═════ INFORMATION GIVEN

-- ==== Sys2Proof/Machine/Preempt.lean ====
section
/-!
DEFINITION. Pre-emption (R206, R234, R256 to R258): stopping and draining, the save routines, the hardware part, and its
write-back.
-/
namespace Sys2Proof.Machine

/-- The constructor of a step that looks again at a group a while later. -/
def State.lookAgain (s : State) (step : Instr) (gid : Nat) : State := s.unclocked 0 step { a := gid }

namespace State

/-! ### Stopping and draining (R257, steps 1 to 3) -/

/-- The units work for a group no more, but for messages that wait at their gates without a token. -/
def unitsDrained (s : State) (g : Group) : Bool :=
  !s.unitsBusy g && (s.transfers.filter fun t => t.gid == g.gid && t.accepted).all fun t =>
    match t.kind with
    | .send _ => t.readDone || (t.waits && !t.holds)
    | _ => false

/-- A context has no store and no result under way. -/
def atRest (s : State) (p : Nat × Nat) : Bool := s.ustore (s.slot p.1 p.2).serial == 0 && !s.pendingOf p.1 p.2

/-- No context of a group is on another module or moving; a migrant that has landed runs where it is (R257). -/
def allHome (s : State) (gid : Nat) : Bool :=
  !(s.moves.any fun m => m.ctx.gid == gid) && s.cores.all fun p => p.2.slots.all fun q => !(q.2.gid == gid && s.awayFrom q.2)

/-- The contexts of a group that are on other modules are called home (R217), again once the calls before have been answered. -/
def callHome (s : State) (gid : Nat) : State :=
  s.recallGuests false fun c x => x.gid == gid && !s.fabric.any fun p =>
    p.kind == .recall false && !p.came && p.cid == c && p.slot == x.idx

/-- Every context of a group has stopped, and its units have drained. -/
def hasStopped (s : State) (g : Group) : Bool :=
  s.allHome g.gid && (s.liveSlots g.gid).all (fun p =>
      let x := s.slot p.1 p.2
      (x.stopped.isSome || x.wait == Wait.resole) && s.atRest p)
    && s.unitsDrained g

/-! ### The save routines (R257, step 4) -/

/-- The safe point whose routines a context runs: its own, or on a core where none stopped at one, the first, in context 0. -/
def safePointOf (s : State) (cid i : Nat) : Option Nat :=
  match (s.slot cid i).stopped with
  | some (some n) => some n
  | _ =>
    let none_ := (s.core cid).slots.all fun q => q.2.guest || match q.2.stopped with | some (some _) => false | _ => true
    if i = 0 && none_ then some 0 else none

/-- A context runs its save routine. -/
def startSave (g : Group) (s : State) (p : Nat × Nat × Option Nat) : State :=
  match p.2.2 with
  | some n =>
    (s.modSlot p.1 p.2.1 fun x => { x with stopped := some (some n) }).enterRoutine g p.1 p.2.1 .save (s.routineAt g n false)
  | none => s

/-- The save routines start; a RESOLE that is not matched stops where it is parked. -/
def beginSave (s : State) (g : Group) : State :=
  let ps := s.liveSlots g.gid
  let s := ps.foldl (fun s p => if (s.slot p.1 p.2).wait = Wait.resole then s.freeze p.1 p.2 else s) s
  let s := s.modGroup g.gid fun g => { g with state := .saving, heirs := [] }
  (ps.map fun p => (p.1, p.2, s.safePointOf p.1 p.2)).foldl (startSave g) s

/-- The routines of a group have ended, and nothing that they began is under way. -/
def routinesEnded (s : State) (g : Group) : Bool :=
  (s.liveSlots g.gid).all (fun p => (s.slot p.1 p.2).routine.isNone && s.atRest p) && s.unitsDrained g

/-- SAVE_ROUTINE_START (R257): the group is looked at until its save routines have started and ended. -/
def pollSave (s : State) : State :=
  match s.group? s.obj.a with
  | none => s
  | some g =>
    match g.state with
    | .stopping => (if s.hasStopped g then s.beginSave g else s.callHome g.gid).lookAgain .saveRoutineStart g.gid
    | .saving =>
      if s.routinesEnded g then s.schedule (.cycle s.cycle) 0 .preemptHwSave { a := g.gid } else s.lookAgain .saveRoutineStart g.gid
    | .handOff | .scrubbing => if g.preempt then s.lookAgain .saveRoutineStart g.gid else s
    | _ => s

/-! ### The hardware part (R234, R257, steps 5 and 6) -/

/-- Versions and status of the accumulators of a share, by cluster of the pitch and index (R144). -/
def savedAccs (s : State) (pitch : List Nat) : Tab (Tab (BitVec 16 × Word)) :=
  (clustersOf pitch).zipIdx.map fun k =>
    (k.2, (List.range 16).filterMap fun i =>
      (accOf pitch i).map fun a => (i, ((s.acc k.1 a).version, (s.acc k.1 a).status)))

/-- What the scheduler keeps of a group. -/
def savedOf (s : State) (g : Group) : Saved :=
  let byRank := fun {α : Type} (f : Nat → α) => g.pitch.zipIdx.map fun c => (c.2, f c.1)
  { accs := s.savedAccs g.pitch, rdv := g.rdv
    slots := byRank fun c => ((s.core c).slots.filter fun q => (q.2.live || q.2.reserved) && !q.2.guest).map fun q => (q.1, { q.2 with perr := 0 })
    mbs := byRank fun c => (s.core c).mbs
    hs := byRank fun c => (s.core c).hs.map fun h => (h.1, { h.2 with latch := none }) }

/-- The place of 32 bytes of a frame, or the fault of the scheduler's access (R82, R256). -/
def framePlace (s : State) (region va : Nat) (write : Bool) : Except TrapInfo Loc :=
  let bad := fun (c : Cause) => Except.error ({ cause := c, tval := BitVec.ofNat 64 va } : TrapInfo)
  match windowOf (BitVec.ofNat 64 va) with
  | .global a =>
    match s.walk region a with
    | none => bad (s.walkCause region a 0)
    | some e =>
      let l := s.paLoc (e.pa + a % e.size)
      if (write && !e.w) || l.tier || l.home.isNode then bad .perm else .ok { l with cls := e.cls }
  | _ => bad .xlate

/-- The hardware part of a frame written, up to the first access that fails. -/
def writeFrame (s : State) (region : Nat) (va : Word) (bs : List Byte) : Except TrapInfo State :=
  (List.range (bs.length / 32)).foldlM (fun s k => do
    let l ← s.framePlace region (va.toNat + 32 * k) true
    pure (s.storeChecked l (allOn ((bs.drop (32 * k)).take 32)) deviceSource)) s

/-- n bytes of the hardware part of a frame read back. -/
def readFrame (s : State) (region : Nat) (va : Word) (n : Nat) : Except TrapInfo (List Byte × State) :=
  (List.range (n / 32)).foldlM (fun (acc : List Byte × State) k => do
    let l ← acc.2.framePlace region (va.toNat + 32 * k) false
    let e := acc.2.eccRead l 32 deviceSource
    if e.1 then .error { cause := .memerr, tval := va + BitVec.ofNat 64 (32 * k) }
    else pure (acc.1 ++ e.2.readLoc l 32, e.2.useL2 l)) ([], s)

/-- The size of the hardware part of a group's frame (R256). -/
def frameSize (g : Group) : Nat := 4096 + 4096 * g.header.cores

/-- The waiting requests of a group taken out of their gates, with the locks of their sources (R171). -/
def saveRequests (s : State) (gid : Nat) : State :=
  (s.transfers.filter fun t => t.gid == gid && t.waits).foldl (fun s t => (s.leaveGate t).unlock 0 t.id) s

/-- PREEMPT_HW_SAVE (R257): the hardware part written, in a layout of the scheduler's own (R256), the pitch released, the group back in
the queue with what its region's control block gives now (R260, R262). -/
def saveHardware (s : State) : State :=
  match s.group? s.obj.a with
  | none => s
  | some g =>
    if g.state != .saving || !s.routinesEnded g then s
    else
      let bs := (List.range (frameSize g)).map fun i => Config.freeByte (s.free + i)
      match { s with free := s.free + frameSize g }.writeFrame g.region (g.frame.getD 0) bs with
      | .error t => s.faultDomain deviceSource g.gid t.cause.code t.tval
      | .ok s =>
        let sv := { s.savedOf g with bytes := bs }
        let s := (s.saveRequests g.gid).retryPosted
        let s := s.releasePitch g
        let s := s.modGroup g.gid fun g =>
          { g with state := .saved, saved := some sv, preempt := false, rdv := [], prio := s.effPrio g.region, budgets := s.budgetsOf g.region }
        { s with queue := s.queue ++ [g.gid] }.unclocked 0 .placement

/-- PREEMPT_TIMEOUT (R257): the deadline has passed before the hardware part was begun. -/
def preemptExpires (s : State) : State :=
  match s.group? s.obj.a with
  | none => s
  | some g => if g.preempt && g.deadline == s.obj.c then s.faultDomain deviceSource g.gid Cause.preemptTimeout.code 0 else s

/-! ### The write-back (R144, R160, R171, R206, R258) -/

/-- The entries of the norm tables of handles, each stale (R160). -/
def staleNorms (hs : Tab Handle) : Tab NormEntry :=
  hs.foldl (fun t h =>
    match h.2.norm with
    | some n => (rangeFrom n.first n.count).foldl (fun t k => tset t k { used := true, norm := 0, stale := true }) t
    | none => t) []

/-- A number of the hardware part, if it lies within its range (R256). -/
def below (n limit : Nat) : Option Nat := if n < limit then some n else none

/-- A handle record as the hardware part holds it now: its fields within the limits of HCLAIM, NORMREF and R165; which claim it is stays. -/
def rereadHandle (f : Nat → Nat) (h : Handle) : Option Handle := do
  let state ← [HState.free, .filling, .full, .draining][f 0]?
  let base ← below (f 1) 0x60001
  let len ← below (f 2) (0x60001 - base)
  let mb ← below (f 3) 64
  let chan ← below (f 4) 5
  let landed ← below (f 5) (2 ^ 24)
  let oor ← below (f 6) 256
  let swz ← if f 7 = 0xFF then some 0xFF else below (f 7) 5
  let first ← below (f 8) 8192
  let count ← below (f 9) (8193 - first)
  pure { h with
    state := state, base := base, len := len, mb := mb, chan := if chan = 4 then none else some chan, landed := landed, oor := oor, swz := swz
    norm := if count = 0 then none else some { desc := BitVec.ofNat 64 (f 10), first := first, count := count }
    chlost := (f 11).testBit 0, err := (f 11).testBit 1, refused := (f 11).testBit 2, abandoned := (f 11).testBit 3
    dependent := (f 11).testBit 4, corrupt := (f 11).testBit 5 }

/-- What the scheduler keeps of a group, as the hardware part of its frame holds it now (R256, R258): none where a field is out of range.
Which contexts are live, and where each stopped, is not read again (log 64). -/
def rereadSaved (bs : List Byte) (g : Group) (sv : Saved) : Option Saved := do
  let f := Config.frameField bs
  let ranks := List.range g.pitch.length
  let rdv ← (List.range 24).mapM fun p => do
    let expect ← below (f [1, p, 1]) 65536
    let arrived ← below (f [1, p, 2]) 65536
    pure (p, ({ phase := BitVec.ofNat 16 (f [1, p, 0]), expect := expect, arrived := arrived } : Rdv))
  let mbs ← ranks.mapM fun r => do
    let ts ← (List.range 64).mapM fun n => do
      let count ← below (f [2, r, n, 0]) (2 ^ 32)
      let abandon ← below (f [2, r, n, 1]) (2 ^ 16)
      pure (n, ({ count := count, abandon := abandon } : Mailbox))
    pure (r, ts)
  let hs ← ranks.mapM fun r => do
    let ts ← (List.range 64).mapM fun n => do
      let h ← rereadHandle (fun k => f [3, r, n, k]) (tget (tget sv.hs r []) n {})
      pure (n, h)
    pure (r, ts)
  let slots ← sv.slots.mapM fun p => do
    let qs ← p.2.mapM fun q => do
      let pc := f [4, p.1, q.1, 24]
      if pc % 4 ≠ 0 then none
      else pure (q.1, { q.2 with pc := BitVec.ofNat 64 pc, phases := (List.range 24).map fun k => (k, BitVec.ofNat 16 (f [4, p.1, q.1, k])) })
    pure (p.1, qs)
  pure { sv with
    accs := (clustersOf g.pitch).zipIdx.map fun k =>
      (k.2, (List.range 16).map fun i => (i, (BitVec.ofNat 16 (f [0, k.2, i, 0]), BitVec.ofNat 64 (f [0, k.2, i, 1]))))
    rdv := rdv, mbs := mbs, hs := hs, slots := slots }

/-- The objects of a core written back, with the resume points and target phases of its contexts (R257, R258). -/
def writeBackCore (g : Group) (sv : Saved) (s : State) (cid : Nat) : State :=
  let r := g.pitch.idxOf cid
  s.modCore cid fun c =>
    { c with
      mbs := tget sv.mbs r [], hs := tget sv.hs r [], norms := staleNorms (tget sv.hs r [])
      phase := sv.rdv.map fun p => (p.1, p.2.phase)
      slots := c.slots.map fun q =>
        let x := tget (tget sv.slots r []) q.1 q.2
        if q.2.live && !q.2.guest then
          (q.1, { q.2 with stopped := none, wait := .ready, own := true, fetched := none, pc := x.pc, phases := x.phases })
        else q }

/-- The versions and status words written back. -/
def writeBackAccs (s : State) (pitch : List Nat) (sv : Saved) : State :=
  (clustersOf pitch).zipIdx.foldl (fun s k =>
    (tget sv.accs k.2 []).foldl (fun s p =>
      match accOf pitch p.1 with
      | some a => s.setAccumulator k.1 a { s.acc k.1 a with version := p.2.1, status := p.2.2 }
      | none => s) s) s

/-- The requests of a group placed at their gates again, behind those that came meanwhile, once their sources are locked anew (R171). -/
def replaceRequests (s : State) (gid : Nat) : State :=
  let s := { s with transfers := s.transfers.map fun (t : Transfer) => if t.gid == gid && t.waits then { t with relock := true } else t }
  s.retryPosted

/-- The notifications that came during the pause (R262). -/
def tellNow (g : Group) (s : State) (n : Nat × Nat × Bool) : State :=
  let cid := g.pitch.getD n.1 0
  if n.2.2 then s.mbAbandon cid n.2.1 else s.mbCount cid n.2.1

/-- A resumed group goes on with what the scheduler kept of it. -/
def resumeWith (s : State) (g : Group) (sv : Saved) : State :=
  let s := g.pitch.foldl (writeBackCore g sv) s
  let s := sv.told.foldl (tellNow g) (s.writeBackAccs g.pitch sv)
  let s := s.modGroup g.gid fun g =>
    { g with state := if g.preempt then .stopping else .running, saved := none, rdv := sv.rdv
             frame := if g.preempt then g.frame else none }
  let s := if g.preempt then (s.freezeParked g.gid).lookAgain .saveRoutineStart g.gid else s
  s.replaceRequests g.gid

/-- RESTORE_HW_WRITEBACK (R258): once every restore routine has ended and what they began is done.  The frame is read back: where a
field is out of range the group is killed, with the cause 0 of a kill that no trap brings about (log 64). -/
def writeBack (s : State) : State :=
  match s.group? s.obj.a with
  | none => s
  | some g =>
    match g.state, g.saved with
    | .restoring, some sv =>
      if !(s.liveSlots g.gid).all (fun p => (s.slot p.1 p.2).routine.isNone && s.atRest p) || s.unitsBusy g then
        s.lookAgain .restoreHwWriteback g.gid
      else
        match s.readFrame g.region (g.frame.getD 0) (frameSize g) with
        | .error t => s.faultDomain deviceSource g.gid t.cause.code t.tval
        | .ok (bs, s) =>
          match if bs = sv.bytes then some sv else rereadSaved bs g sv with
          | none => s.killGroup deviceSource g.gid 0 0
          | some sv => s.resumeWith g sv
    | _, _ => s

end State

/-- SAVE_ROUTINE_START (R257). -/
def execSaveRoutineStart (s : State) : Host.Outcome State Fault Refusal := stepTo State.pollSave s
/-- PREEMPT_HW_SAVE (R257). -/
def execPreemptHwSave (s : State) : Host.Outcome State Fault Refusal := stepTo State.saveHardware s
/-- PREEMPT_TIMEOUT (R257). -/
def execPreemptTimeout (s : State) : Host.Outcome State Fault Refusal := stepTo State.preemptExpires s
/-- RESTORE_HW_WRITEBACK (R258). -/
def execRestoreHwWriteback (s : State) : Host.Outcome State Fault Refusal := stepTo State.writeBack s

end Sys2Proof.Machine
end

══════════

Above are the records. Copy the lines beginning at the one that has "hs.foldl (fun t h =>" and ending with the one that has "def rereadHandle (f", unchanged.

• [OUTPUT BELOW]
  hs.foldl (fun t h =>
    match h.2.norm with
    | some n => (rangeFrom n.first n.count).foldl (fun t k => tset t k { used := true, norm := 0, stale := true }) t
    | none => t) []

/-- A number of the hardware part, if it lies within its range (R256). -/
def below (n limit : Nat) : Option Nat := if n < limit then some n else none

/-- A handle record as the hardware part holds it now: its fields within the limits of HCLAIM, NORMREF and R165; which claim it is stays. -/
def rereadHandle (f : Nat → Nat) (h : Handle) : Option Handle := do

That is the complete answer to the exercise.